» Exercise
Of the records that follow, copy only the lines from the line containing "decide ((st.encoded = st" to the line containing "theorem test_ready_delay : Ready", both included, exactly as written.

Start of Block

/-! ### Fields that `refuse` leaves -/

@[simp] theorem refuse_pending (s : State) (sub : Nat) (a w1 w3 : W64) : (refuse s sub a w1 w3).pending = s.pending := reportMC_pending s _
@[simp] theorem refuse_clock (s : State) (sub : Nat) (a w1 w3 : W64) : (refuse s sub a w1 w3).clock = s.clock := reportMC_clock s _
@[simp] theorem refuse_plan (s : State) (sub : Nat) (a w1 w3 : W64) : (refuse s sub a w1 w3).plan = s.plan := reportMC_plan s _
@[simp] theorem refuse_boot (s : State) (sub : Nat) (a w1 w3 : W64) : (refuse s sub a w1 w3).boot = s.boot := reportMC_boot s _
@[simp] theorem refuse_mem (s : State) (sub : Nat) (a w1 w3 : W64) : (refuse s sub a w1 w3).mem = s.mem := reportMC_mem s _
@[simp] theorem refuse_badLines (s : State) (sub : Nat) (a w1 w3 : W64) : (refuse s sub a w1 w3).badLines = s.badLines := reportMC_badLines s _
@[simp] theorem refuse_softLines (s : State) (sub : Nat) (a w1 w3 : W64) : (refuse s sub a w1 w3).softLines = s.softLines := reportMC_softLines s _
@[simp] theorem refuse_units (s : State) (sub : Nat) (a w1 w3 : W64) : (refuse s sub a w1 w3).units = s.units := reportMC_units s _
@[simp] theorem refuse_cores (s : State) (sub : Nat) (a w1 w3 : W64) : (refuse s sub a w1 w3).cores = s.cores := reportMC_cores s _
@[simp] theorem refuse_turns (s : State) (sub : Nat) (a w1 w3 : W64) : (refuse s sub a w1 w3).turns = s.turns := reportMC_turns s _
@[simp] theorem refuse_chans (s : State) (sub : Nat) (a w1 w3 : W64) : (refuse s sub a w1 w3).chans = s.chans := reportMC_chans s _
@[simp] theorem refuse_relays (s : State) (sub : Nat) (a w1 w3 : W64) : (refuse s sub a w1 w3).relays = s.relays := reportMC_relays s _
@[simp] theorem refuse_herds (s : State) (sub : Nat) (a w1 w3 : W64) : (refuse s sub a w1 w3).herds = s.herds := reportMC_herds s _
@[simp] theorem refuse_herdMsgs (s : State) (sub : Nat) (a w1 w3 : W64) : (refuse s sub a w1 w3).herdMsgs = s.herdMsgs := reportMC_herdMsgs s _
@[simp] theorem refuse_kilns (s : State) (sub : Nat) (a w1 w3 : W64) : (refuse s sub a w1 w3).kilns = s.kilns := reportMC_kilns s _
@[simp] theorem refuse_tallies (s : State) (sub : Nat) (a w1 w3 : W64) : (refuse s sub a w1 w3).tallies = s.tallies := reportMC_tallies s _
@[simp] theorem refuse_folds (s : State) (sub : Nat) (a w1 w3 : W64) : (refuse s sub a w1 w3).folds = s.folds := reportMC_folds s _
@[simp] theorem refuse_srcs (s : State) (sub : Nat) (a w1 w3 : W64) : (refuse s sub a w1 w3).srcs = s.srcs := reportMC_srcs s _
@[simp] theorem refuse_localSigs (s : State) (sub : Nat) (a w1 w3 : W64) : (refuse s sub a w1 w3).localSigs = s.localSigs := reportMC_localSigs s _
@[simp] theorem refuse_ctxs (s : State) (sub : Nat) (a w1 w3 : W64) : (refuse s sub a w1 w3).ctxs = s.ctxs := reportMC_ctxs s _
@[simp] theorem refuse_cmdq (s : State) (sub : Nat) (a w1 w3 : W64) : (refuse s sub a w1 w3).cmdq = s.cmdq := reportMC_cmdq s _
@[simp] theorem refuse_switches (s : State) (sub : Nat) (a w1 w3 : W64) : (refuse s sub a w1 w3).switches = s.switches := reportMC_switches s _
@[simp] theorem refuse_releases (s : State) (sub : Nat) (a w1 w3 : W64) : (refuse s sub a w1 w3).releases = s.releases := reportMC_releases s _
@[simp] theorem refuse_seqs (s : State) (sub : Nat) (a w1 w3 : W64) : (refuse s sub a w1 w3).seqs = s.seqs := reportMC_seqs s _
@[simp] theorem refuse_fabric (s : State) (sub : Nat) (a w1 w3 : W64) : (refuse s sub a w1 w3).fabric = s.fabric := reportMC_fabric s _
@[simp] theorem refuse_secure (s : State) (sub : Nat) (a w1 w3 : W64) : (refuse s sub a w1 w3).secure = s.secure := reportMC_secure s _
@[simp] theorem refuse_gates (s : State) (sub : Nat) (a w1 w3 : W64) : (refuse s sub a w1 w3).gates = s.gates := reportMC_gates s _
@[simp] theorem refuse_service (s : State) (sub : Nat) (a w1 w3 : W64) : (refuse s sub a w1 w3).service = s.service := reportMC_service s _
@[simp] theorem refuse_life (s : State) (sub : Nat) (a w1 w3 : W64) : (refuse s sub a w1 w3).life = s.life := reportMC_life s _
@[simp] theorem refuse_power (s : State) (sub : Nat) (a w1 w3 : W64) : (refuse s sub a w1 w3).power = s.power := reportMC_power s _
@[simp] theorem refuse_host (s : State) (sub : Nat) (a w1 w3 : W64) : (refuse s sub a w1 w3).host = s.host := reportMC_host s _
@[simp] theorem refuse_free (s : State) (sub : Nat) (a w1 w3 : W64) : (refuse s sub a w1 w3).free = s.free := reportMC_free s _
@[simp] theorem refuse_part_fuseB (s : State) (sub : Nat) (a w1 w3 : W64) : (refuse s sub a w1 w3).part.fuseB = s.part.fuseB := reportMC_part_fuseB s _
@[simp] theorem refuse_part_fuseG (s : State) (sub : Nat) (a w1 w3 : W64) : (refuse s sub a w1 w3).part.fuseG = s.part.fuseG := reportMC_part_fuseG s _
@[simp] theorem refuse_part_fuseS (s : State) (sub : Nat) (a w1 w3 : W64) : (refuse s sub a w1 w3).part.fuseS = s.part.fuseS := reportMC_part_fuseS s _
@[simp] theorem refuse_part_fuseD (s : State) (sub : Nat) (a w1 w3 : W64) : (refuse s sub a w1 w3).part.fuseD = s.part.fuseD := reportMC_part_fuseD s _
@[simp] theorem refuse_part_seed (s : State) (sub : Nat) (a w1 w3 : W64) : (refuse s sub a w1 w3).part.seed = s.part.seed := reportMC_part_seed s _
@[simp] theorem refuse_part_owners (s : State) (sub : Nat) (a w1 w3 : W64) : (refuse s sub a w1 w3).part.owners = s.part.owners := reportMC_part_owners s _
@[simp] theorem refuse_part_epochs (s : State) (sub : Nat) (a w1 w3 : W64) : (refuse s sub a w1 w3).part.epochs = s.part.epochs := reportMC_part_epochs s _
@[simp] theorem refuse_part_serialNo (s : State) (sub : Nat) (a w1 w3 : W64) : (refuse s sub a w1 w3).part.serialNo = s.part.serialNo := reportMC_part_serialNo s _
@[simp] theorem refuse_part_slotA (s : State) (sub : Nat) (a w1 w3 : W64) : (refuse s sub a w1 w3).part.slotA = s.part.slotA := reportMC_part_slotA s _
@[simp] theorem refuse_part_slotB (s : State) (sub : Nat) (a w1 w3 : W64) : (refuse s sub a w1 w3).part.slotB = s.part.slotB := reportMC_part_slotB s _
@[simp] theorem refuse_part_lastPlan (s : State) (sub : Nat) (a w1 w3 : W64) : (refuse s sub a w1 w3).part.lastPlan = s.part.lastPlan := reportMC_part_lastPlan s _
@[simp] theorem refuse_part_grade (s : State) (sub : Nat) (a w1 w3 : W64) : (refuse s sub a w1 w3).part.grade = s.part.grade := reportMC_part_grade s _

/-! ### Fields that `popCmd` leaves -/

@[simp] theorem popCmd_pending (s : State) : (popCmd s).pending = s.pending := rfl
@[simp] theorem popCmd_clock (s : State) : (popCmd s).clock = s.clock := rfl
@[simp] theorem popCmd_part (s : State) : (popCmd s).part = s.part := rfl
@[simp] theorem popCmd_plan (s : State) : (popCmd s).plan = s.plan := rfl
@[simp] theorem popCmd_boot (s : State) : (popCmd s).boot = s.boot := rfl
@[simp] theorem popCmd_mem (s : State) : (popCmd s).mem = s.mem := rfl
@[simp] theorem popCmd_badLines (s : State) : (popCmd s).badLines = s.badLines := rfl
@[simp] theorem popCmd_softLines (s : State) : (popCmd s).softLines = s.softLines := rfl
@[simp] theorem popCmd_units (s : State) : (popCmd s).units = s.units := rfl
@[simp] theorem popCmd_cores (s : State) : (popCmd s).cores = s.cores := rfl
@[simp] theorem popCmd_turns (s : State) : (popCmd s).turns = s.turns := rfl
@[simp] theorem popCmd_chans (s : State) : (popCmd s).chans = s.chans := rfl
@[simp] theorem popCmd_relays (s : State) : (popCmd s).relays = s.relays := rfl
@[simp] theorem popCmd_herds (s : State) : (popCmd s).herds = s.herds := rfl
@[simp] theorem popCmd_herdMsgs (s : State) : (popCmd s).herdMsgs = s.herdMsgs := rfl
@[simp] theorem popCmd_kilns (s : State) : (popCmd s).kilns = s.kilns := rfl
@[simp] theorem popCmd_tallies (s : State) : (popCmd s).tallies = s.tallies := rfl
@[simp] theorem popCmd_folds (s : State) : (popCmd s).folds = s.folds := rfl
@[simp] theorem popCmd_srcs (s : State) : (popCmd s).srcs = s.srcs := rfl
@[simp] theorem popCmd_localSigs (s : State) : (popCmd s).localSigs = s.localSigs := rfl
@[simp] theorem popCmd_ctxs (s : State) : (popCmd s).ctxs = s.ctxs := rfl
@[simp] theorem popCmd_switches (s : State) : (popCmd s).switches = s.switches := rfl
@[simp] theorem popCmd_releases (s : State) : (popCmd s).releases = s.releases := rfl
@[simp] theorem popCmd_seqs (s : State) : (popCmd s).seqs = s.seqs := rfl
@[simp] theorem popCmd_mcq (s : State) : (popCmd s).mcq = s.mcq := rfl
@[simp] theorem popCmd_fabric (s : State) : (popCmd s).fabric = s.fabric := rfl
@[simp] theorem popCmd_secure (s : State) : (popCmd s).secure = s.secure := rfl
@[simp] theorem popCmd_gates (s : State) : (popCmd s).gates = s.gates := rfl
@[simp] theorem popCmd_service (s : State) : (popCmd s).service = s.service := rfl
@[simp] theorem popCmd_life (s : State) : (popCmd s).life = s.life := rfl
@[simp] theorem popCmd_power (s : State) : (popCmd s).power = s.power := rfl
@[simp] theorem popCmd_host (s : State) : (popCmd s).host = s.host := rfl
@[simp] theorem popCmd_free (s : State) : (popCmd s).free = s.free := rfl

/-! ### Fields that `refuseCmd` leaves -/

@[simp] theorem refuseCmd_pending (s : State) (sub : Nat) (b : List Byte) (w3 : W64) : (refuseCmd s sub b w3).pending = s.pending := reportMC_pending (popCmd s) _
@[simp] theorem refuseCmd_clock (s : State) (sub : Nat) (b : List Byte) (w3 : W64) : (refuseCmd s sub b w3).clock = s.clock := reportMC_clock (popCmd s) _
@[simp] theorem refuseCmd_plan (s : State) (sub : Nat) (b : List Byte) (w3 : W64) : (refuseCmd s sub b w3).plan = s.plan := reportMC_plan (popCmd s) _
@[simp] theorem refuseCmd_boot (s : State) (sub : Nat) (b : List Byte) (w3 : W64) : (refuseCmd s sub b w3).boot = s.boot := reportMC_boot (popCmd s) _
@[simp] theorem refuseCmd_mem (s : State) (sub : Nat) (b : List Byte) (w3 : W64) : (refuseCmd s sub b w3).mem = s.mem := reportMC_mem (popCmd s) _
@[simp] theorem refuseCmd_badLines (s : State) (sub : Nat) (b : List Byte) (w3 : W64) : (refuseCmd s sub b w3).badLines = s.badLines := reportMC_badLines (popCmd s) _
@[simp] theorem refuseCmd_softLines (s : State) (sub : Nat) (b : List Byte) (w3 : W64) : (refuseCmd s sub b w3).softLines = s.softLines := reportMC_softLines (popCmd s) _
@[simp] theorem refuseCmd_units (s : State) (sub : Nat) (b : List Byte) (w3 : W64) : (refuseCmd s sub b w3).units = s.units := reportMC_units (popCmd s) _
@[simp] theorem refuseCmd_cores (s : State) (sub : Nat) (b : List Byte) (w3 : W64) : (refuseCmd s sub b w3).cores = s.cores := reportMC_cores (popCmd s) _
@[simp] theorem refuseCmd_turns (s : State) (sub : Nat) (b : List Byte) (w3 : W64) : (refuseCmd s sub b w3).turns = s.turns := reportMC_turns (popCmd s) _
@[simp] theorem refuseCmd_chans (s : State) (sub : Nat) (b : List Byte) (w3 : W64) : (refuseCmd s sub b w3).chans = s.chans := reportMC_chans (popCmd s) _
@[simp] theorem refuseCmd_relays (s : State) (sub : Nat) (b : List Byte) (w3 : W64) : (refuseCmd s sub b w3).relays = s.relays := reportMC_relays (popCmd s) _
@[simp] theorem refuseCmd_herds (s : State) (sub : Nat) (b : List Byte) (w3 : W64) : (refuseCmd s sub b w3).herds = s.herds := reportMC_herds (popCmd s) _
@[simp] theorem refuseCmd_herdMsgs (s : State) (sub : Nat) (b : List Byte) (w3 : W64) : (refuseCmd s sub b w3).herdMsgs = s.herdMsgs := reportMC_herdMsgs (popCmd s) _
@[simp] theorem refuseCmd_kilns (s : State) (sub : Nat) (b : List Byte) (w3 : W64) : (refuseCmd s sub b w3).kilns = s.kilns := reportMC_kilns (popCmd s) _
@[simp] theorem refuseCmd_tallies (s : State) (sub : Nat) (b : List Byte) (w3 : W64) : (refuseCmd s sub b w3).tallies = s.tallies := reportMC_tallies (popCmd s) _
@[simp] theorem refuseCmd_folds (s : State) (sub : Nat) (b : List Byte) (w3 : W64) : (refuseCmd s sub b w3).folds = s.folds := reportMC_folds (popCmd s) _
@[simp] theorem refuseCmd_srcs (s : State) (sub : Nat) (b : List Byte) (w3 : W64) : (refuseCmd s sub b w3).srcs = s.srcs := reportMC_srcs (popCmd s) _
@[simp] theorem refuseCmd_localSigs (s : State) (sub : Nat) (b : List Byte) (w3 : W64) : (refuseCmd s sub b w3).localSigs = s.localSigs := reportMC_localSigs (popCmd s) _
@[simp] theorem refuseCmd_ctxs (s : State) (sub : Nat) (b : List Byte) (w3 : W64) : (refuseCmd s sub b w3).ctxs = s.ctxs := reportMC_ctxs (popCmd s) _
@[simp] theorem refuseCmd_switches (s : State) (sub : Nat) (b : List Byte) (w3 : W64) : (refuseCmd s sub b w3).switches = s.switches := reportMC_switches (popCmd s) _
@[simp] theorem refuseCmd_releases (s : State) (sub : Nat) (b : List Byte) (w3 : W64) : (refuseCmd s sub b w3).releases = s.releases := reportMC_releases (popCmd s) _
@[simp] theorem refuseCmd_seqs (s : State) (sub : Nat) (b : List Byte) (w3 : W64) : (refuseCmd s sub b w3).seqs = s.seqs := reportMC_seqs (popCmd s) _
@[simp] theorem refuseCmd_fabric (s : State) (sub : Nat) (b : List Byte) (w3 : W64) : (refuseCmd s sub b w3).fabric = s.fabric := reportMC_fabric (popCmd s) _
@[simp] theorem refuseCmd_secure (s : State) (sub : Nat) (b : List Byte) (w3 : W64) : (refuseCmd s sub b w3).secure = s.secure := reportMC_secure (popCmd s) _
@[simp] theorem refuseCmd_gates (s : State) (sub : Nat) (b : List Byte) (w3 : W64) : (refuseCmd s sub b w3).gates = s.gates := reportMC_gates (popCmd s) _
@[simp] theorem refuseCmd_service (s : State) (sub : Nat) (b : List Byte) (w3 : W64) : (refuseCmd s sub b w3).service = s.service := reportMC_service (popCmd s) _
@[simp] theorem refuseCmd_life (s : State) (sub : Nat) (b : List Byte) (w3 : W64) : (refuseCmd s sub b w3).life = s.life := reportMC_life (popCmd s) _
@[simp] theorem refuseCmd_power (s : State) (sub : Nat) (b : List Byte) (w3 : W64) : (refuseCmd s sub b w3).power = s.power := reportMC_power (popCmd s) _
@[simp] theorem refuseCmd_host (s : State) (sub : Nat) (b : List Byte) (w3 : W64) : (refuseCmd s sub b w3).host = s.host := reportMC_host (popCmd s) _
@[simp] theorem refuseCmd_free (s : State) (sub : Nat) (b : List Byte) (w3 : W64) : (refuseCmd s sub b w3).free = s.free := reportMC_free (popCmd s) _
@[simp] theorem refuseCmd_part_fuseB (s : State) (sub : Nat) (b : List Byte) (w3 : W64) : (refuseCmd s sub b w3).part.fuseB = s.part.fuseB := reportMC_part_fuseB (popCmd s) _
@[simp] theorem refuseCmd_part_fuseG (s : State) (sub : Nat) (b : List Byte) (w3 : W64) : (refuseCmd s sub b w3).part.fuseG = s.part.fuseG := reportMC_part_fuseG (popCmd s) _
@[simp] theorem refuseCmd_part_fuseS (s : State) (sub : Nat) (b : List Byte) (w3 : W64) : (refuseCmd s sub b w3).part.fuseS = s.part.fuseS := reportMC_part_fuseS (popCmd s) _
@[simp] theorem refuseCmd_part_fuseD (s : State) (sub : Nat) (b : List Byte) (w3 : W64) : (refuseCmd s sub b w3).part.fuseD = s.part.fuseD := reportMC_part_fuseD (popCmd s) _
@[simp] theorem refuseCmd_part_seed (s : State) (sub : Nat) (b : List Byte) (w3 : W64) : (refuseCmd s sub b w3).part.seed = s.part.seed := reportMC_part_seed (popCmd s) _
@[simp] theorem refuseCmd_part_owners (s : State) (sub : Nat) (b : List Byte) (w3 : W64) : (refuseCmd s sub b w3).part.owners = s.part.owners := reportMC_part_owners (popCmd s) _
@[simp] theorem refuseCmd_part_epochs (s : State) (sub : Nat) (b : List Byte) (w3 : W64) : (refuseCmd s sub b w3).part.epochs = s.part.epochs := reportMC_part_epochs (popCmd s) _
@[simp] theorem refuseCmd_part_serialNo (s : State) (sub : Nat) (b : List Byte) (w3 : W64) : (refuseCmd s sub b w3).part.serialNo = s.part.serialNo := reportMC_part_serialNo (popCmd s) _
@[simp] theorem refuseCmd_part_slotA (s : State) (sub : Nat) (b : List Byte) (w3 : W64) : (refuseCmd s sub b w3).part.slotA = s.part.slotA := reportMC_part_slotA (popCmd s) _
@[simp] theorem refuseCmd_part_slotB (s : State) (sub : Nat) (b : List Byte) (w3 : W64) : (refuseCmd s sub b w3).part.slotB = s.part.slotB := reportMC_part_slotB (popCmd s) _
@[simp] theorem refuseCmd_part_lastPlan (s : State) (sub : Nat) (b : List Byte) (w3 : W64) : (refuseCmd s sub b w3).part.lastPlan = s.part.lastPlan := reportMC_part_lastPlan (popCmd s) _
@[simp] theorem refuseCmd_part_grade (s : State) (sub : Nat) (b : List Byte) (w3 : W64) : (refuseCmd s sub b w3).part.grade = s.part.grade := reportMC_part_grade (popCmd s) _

End of Block
Start of Block

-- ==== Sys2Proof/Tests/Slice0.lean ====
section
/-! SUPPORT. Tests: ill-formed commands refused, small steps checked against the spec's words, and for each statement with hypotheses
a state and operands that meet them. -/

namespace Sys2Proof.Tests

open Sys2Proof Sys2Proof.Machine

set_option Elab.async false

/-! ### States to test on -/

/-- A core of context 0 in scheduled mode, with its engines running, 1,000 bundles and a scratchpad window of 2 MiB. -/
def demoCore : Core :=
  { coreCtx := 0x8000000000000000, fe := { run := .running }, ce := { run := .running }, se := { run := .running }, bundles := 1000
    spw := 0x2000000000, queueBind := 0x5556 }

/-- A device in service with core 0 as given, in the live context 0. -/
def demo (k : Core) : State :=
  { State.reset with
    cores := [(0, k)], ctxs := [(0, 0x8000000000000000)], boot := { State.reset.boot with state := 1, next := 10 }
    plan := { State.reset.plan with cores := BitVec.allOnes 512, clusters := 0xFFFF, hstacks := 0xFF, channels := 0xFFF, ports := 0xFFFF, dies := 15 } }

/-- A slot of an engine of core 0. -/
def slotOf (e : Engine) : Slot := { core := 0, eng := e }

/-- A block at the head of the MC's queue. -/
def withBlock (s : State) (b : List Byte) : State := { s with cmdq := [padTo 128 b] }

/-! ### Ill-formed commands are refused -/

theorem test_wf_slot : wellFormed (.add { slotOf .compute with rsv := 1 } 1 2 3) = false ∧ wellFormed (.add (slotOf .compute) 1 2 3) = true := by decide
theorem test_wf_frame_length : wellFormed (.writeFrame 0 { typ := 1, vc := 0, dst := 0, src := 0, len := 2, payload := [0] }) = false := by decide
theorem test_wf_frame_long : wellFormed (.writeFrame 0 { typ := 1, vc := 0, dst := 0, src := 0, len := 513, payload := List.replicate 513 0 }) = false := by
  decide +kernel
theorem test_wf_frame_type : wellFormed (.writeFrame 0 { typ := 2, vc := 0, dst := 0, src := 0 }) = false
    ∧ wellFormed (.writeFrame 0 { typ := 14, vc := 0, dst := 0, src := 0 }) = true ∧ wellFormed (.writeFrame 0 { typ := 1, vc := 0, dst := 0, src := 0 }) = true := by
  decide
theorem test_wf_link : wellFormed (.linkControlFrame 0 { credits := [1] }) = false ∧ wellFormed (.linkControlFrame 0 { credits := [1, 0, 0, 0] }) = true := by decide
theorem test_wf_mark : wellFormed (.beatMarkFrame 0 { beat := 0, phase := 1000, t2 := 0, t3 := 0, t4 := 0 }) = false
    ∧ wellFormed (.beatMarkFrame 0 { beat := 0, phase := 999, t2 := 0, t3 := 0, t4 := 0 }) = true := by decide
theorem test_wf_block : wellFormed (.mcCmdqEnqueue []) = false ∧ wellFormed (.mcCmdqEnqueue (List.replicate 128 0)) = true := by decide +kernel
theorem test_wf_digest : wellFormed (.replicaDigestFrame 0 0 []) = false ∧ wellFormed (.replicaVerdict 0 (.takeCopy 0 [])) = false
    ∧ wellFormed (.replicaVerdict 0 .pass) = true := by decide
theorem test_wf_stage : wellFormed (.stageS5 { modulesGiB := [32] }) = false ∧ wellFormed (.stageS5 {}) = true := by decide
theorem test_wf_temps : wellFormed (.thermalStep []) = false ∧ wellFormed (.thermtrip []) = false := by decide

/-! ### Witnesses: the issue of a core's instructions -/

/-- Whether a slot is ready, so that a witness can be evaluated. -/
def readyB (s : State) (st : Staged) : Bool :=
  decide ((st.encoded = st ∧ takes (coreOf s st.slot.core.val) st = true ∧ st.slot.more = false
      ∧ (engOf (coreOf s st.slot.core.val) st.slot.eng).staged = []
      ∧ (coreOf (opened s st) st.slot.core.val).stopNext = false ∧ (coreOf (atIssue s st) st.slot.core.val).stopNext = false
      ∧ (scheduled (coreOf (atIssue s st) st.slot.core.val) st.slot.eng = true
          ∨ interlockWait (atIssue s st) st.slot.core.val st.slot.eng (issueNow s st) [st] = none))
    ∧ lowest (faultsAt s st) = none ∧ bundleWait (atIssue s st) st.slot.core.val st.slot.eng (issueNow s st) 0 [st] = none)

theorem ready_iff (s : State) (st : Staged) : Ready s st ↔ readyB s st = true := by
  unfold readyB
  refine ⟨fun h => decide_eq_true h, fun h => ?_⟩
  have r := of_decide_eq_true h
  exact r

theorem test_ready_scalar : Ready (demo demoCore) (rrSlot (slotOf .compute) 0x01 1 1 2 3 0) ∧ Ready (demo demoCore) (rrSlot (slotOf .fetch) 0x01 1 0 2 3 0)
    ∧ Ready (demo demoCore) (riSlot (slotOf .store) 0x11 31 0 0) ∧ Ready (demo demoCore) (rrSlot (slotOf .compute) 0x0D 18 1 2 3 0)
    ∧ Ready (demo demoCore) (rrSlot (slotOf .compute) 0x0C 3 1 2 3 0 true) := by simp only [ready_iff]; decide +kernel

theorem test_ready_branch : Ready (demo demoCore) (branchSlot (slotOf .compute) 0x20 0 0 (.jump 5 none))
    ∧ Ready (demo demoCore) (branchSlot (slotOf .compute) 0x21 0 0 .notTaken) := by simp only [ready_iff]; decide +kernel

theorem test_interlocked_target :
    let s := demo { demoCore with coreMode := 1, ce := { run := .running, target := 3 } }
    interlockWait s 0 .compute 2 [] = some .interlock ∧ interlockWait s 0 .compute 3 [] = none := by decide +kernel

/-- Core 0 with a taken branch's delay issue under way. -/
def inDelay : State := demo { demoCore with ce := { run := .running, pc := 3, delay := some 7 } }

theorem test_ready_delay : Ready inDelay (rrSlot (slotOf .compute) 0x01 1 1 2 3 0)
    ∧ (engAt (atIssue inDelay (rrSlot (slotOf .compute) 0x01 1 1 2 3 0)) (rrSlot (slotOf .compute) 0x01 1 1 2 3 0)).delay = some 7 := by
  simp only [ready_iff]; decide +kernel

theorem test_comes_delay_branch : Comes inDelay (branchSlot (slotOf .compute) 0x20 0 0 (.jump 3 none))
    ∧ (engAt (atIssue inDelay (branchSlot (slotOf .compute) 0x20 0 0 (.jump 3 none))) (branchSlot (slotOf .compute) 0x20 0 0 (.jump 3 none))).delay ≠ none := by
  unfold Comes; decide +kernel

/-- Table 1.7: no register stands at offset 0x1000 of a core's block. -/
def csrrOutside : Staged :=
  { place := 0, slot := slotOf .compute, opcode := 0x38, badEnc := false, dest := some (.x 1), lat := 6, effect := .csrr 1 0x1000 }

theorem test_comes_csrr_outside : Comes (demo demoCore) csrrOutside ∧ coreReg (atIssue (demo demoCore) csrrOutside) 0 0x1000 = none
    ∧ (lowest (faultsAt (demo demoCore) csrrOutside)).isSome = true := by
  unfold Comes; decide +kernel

End of Block
Start of Block

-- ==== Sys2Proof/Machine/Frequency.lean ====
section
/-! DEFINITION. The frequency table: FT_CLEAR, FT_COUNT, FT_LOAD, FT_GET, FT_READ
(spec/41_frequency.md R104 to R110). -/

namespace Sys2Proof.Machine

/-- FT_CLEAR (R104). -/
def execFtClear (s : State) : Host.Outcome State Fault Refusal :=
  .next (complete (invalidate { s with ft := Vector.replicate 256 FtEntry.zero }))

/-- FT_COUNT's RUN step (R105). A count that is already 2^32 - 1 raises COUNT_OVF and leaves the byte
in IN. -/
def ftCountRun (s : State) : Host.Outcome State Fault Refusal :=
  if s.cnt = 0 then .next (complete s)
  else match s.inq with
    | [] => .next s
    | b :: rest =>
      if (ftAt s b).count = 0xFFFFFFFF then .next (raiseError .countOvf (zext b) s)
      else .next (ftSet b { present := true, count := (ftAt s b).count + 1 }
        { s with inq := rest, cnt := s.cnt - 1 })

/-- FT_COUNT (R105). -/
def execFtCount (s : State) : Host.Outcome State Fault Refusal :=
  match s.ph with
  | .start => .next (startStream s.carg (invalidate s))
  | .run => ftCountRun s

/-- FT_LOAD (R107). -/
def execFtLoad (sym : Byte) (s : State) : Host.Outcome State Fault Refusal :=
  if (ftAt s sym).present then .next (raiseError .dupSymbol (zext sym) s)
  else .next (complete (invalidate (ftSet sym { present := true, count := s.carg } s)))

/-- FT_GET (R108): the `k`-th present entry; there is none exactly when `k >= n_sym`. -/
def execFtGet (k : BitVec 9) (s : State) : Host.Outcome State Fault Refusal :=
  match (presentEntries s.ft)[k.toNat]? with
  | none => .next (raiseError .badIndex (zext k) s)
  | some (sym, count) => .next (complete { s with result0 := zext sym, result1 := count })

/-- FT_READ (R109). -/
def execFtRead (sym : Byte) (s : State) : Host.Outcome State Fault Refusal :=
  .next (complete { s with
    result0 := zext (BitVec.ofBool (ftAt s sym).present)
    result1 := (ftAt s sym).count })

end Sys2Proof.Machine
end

End of Block

» Task answer
  decide ((st.encoded = st ∧ takes (coreOf s st.slot.core.val) st = true ∧ st.slot.more = false
      ∧ (engOf (coreOf s st.slot.core.val) st.slot.eng).staged = []
      ∧ (coreOf (opened s st) st.slot.core.val).stopNext = false ∧ (coreOf (atIssue s st) st.slot.core.val).stopNext = false
      ∧ (scheduled (coreOf (atIssue s st) st.slot.core.val) st.slot.eng = true
          ∨ interlockWait (atIssue s st) st.slot.core.val st.slot.eng (issueNow s st) [st] = none))
    ∧ lowest (faultsAt s st) = none ∧ bundleWait (atIssue s st) st.slot.core.val st.slot.eng (issueNow s st) 0 [st] = none)

theorem ready_iff (s : State) (st : Staged) : Ready s st ↔ readyB s st = true := by
  unfold readyB
  refine ⟨fun h => decide_eq_true h, fun h => ?_⟩
  have r := of_decide_eq_true h
  exact r

theorem test_ready_scalar : Ready (demo demoCore) (rrSlot (slotOf .compute) 0x01 1 1 2 3 0) ∧ Ready (demo demoCore) (rrSlot (slotOf .fetch) 0x01 1 0 2 3 0)
    ∧ Ready (demo demoCore) (riSlot (slotOf .store) 0x11 31 0 0) ∧ Ready (demo demoCore) (rrSlot (slotOf .compute) 0x0D 18 1 2 3 0)
    ∧ Ready (demo demoCore) (rrSlot (slotOf .compute) 0x0C 3 1 2 3 0 true) := by simp only [ready_iff]; decide +kernel

theorem test_ready_branch : Ready (demo demoCore) (branchSlot (slotOf .compute) 0x20 0 0 (.jump 5 none))
    ∧ Ready (demo demoCore) (branchSlot (slotOf .compute) 0x21 0 0 .notTaken) := by simp only [ready_iff]; decide +kernel

theorem test_interlocked_target :
    let s := demo { demoCore with coreMode := 1, ce := { run := .running, target := 3 } }
    interlockWait s 0 .compute 2 [] = some .interlock ∧ interlockWait s 0 .compute 3 [] = none := by decide +kernel

/-- Core 0 with a taken branch's delay issue under way. -/
def inDelay : State := demo { demoCore with ce := { run := .running, pc := 3, delay := some 7 } }

theorem test_ready_delay : Ready inDelay (rrSlot (slotOf .compute) 0x01 1 1 2 3 0)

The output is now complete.